* DATA
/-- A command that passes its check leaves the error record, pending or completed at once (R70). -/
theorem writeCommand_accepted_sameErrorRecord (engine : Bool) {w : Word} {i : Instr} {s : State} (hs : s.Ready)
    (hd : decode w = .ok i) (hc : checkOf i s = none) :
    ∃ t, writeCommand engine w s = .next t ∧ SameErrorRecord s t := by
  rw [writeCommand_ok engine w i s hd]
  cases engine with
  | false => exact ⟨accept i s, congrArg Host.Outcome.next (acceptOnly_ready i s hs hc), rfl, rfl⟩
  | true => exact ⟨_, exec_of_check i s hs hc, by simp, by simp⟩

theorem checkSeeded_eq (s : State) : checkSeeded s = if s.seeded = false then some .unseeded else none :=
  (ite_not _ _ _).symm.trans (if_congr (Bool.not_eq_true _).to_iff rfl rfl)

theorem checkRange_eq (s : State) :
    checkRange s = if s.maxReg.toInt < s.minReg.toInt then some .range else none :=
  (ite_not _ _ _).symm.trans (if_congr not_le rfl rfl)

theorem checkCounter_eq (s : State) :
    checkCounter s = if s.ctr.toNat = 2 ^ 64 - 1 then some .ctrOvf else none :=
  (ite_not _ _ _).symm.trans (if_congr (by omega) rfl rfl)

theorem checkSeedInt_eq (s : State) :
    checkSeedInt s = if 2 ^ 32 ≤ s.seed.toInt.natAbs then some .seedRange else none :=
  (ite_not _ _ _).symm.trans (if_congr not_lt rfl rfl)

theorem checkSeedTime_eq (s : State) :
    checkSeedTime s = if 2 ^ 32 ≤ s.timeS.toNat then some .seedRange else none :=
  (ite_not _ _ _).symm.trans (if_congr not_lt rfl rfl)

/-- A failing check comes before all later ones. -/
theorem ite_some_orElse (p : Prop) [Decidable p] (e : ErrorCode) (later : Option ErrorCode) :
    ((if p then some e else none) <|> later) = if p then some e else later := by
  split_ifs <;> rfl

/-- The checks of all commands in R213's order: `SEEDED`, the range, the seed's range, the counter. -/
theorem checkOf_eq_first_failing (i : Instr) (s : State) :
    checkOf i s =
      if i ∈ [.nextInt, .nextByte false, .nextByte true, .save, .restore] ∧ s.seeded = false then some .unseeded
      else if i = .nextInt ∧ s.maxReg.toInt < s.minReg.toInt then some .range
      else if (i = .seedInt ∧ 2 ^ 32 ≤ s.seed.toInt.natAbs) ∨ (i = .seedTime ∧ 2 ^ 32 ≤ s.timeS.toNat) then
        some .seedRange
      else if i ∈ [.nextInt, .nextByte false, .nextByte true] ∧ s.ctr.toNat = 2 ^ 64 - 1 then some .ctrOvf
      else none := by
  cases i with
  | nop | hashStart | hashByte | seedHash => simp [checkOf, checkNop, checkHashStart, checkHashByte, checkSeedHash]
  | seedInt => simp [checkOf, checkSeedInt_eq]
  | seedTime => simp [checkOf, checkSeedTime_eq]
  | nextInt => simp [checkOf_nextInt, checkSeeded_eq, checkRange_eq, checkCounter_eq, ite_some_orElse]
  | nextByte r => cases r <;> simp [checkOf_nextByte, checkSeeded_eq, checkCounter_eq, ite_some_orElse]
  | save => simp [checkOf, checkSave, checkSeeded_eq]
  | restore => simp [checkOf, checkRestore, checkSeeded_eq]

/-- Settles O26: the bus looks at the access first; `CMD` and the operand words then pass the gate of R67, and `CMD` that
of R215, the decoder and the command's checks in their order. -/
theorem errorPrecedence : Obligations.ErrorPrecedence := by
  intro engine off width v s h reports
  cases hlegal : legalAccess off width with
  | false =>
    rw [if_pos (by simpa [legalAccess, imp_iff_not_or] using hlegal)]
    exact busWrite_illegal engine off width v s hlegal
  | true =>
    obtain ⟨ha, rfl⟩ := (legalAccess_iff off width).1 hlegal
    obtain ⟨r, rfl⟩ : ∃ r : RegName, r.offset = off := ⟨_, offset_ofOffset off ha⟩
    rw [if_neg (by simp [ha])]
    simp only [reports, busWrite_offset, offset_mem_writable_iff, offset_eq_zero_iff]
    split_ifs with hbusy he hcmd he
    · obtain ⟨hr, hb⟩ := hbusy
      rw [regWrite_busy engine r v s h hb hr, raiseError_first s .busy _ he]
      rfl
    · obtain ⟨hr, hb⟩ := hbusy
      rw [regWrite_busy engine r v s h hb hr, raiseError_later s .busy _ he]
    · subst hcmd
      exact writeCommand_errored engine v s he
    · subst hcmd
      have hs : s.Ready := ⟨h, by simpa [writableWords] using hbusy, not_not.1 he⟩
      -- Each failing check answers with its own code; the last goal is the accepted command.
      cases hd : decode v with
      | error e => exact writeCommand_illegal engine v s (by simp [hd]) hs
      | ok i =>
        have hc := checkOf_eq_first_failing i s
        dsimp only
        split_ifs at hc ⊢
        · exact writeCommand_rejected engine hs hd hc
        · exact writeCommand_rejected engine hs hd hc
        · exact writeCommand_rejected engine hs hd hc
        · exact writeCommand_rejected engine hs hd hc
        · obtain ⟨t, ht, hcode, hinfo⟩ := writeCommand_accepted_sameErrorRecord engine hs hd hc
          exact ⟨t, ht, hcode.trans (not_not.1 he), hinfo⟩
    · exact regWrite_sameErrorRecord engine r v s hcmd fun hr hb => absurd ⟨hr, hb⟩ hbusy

* WHAT YOU NEED TO DO
Please return all of the entries shown above, exactly as they stand.

* WORKED SOLUTION
/-- A command that passes its check leaves the error record, pending or completed at once (R70). -/
theorem writeCommand_accepted_sameErrorRecord (engine : Bool) {w : Word} {i : Instr} {s : State} (hs : s.Ready)
    (hd : decode w = .ok i) (hc : checkOf i s = none) :
    ∃ t, writeCommand engine w s = .next t ∧ SameErrorRecord s t := by
  rw [writeCommand_ok engine w i s hd]
  cases engine with
  | false => exact ⟨accept i s, congrArg Host.Outcome.next (acceptOnly_ready i s hs hc), rfl, rfl⟩
  | true => exact ⟨_, exec_of_check i s hs hc, by simp, by simp⟩

theorem checkSeeded_eq (s : State) : checkSeeded s = if s.seeded = false then some .unseeded else none :=
  (ite_not _ _ _).symm.trans (if_congr (Bool.not_eq_true _).to_iff rfl rfl)

theorem checkRange_eq (s : State) :
    checkRange s = if s.maxReg.toInt < s.minReg.toInt then some .range else none :=
  (ite_not _ _ _).symm.trans (if_congr not_le rfl rfl)

theorem checkCounter_eq (s : State) :
    checkCounter s = if s.ctr.toNat = 2 ^ 64 - 1 then some .ctrOvf else none :=
  (ite_not _ _ _).symm.trans (if_congr (by omega) rfl rfl)

theorem checkSeedInt_eq (s : State) :
    checkSeedInt s = if 2 ^ 32 ≤ s.seed.toInt.natAbs then some .seedRange else none :=
  (ite_not _ _ _).symm.trans (if_congr not_lt rfl rfl)

theorem checkSeedTime_eq (s : State) :
    checkSeedTime s = if 2 ^ 32 ≤ s.timeS.toNat then some .seedRange else none :=
  (ite_not _ _ _).symm.trans (if_congr not_lt rfl rfl)

/-- A failing check comes before all later ones. -/
theorem ite_some_orElse (p : Prop) [Decidable p] (e : ErrorCode) (later : Option ErrorCode) :
    ((if p then some e else none) <|> later) = if p then some e else later := by
  split_ifs <;> rfl

/-- The checks of all commands in R213's order: `SEEDED`, the range, the seed's range, the counter. -/
theorem checkOf_eq_first_failing (i : Instr) (s : State) :
    checkOf i s =
      if i ∈ [.nextInt, .nextByte false, .nextByte true, .save, .restore] ∧ s.seeded = false then some .unseeded
      else if i = .nextInt ∧ s.maxReg.toInt < s.minReg.toInt then some .range
      else if (i = .seedInt ∧ 2 ^ 32 ≤ s.seed.toInt.natAbs) ∨ (i = .seedTime ∧ 2 ^ 32 ≤ s.timeS.toNat) then
        some .seedRange
      else if i ∈ [.nextInt, .nextByte false, .nextByte true] ∧ s.ctr.toNat = 2 ^ 64 - 1 then some .ctrOvf
      else none := by
  cases i with
  | nop | hashStart | hashByte | seedHash => simp [checkOf, checkNop, checkHashStart, checkHashByte, checkSeedHash]
  | seedInt => simp [checkOf, checkSeedInt_eq]
  | seedTime => simp [checkOf, checkSeedTime_eq]
  | nextInt => simp [checkOf_nextInt, checkSeeded_eq, checkRange_eq, checkCounter_eq, ite_some_orElse]
  | nextByte r => cases r <;> simp [checkOf_nextByte, checkSeeded_eq, checkCounter_eq, ite_some_orElse]
  | save => simp [checkOf, checkSave, checkSeeded_eq]
  | restore => simp [checkOf, checkRestore, checkSeeded_eq]

/-- Settles O26: the bus looks at the access first; `CMD` and the operand words then pass the gate of R67, and `CMD` that
of R215, the decoder and the command's checks in their order. -/
theorem errorPrecedence : Obligations.ErrorPrecedence := by
  intro engine off width v s h reports
  cases hlegal : legalAccess off width with
  | false =>
    rw [if_pos (by simpa [legalAccess, imp_iff_not_or] using hlegal)]
    exact busWrite_illegal engine off width v s hlegal
  | true =>
    obtain ⟨ha, rfl⟩ := (legalAccess_iff off width).1 hlegal
    obtain ⟨r, rfl⟩ : ∃ r : RegName, r.offset = off := ⟨_, offset_ofOffset off ha⟩
    rw [if_neg (by simp [ha])]
    simp only [reports, busWrite_offset, offset_mem_writable_iff, offset_eq_zero_iff]
    split_ifs with hbusy he hcmd he
    · obtain ⟨hr, hb⟩ := hbusy
      rw [regWrite_busy engine r v s h hb hr, raiseError_first s .busy _ he]
      rfl
    · obtain ⟨hr, hb⟩ := hbusy
      rw [regWrite_busy engine r v s h hb hr, raiseError_later s .busy _ he]
    · subst hcmd
      exact writeCommand_errored engine v s he
    · subst hcmd
      have hs : s.Ready := ⟨h, by simpa [writableWords] using hbusy, not_not.1 he⟩
      -- Each failing check answers with its own code; the last goal is the accepted command.
      cases hd : decode v with
      | error e => exact writeCommand_illegal engine v s (by simp [hd]) hs
      | ok i =>
        have hc := checkOf_eq_first_failing i s
        dsimp only
        split_ifs at hc ⊢
        · exact writeCommand_rejected engine hs hd hc
        · exact writeCommand_rejected engine hs hd hc
        · exact writeCommand_rejected engine hs hd hc
        · exact writeCommand_rejected engine hs hd hc
        · obtain ⟨t, ht, hcode, hinfo⟩ := writeCommand_accepted_sameErrorRecord engine hs hd hc
          exact ⟨t, ht, hcode.trans (not_not.1 he), hinfo⟩
    · exact regWrite_sameErrorRecord engine r v s hcmd fun hr hb => absurd ⟨hr, hb⟩ hbusy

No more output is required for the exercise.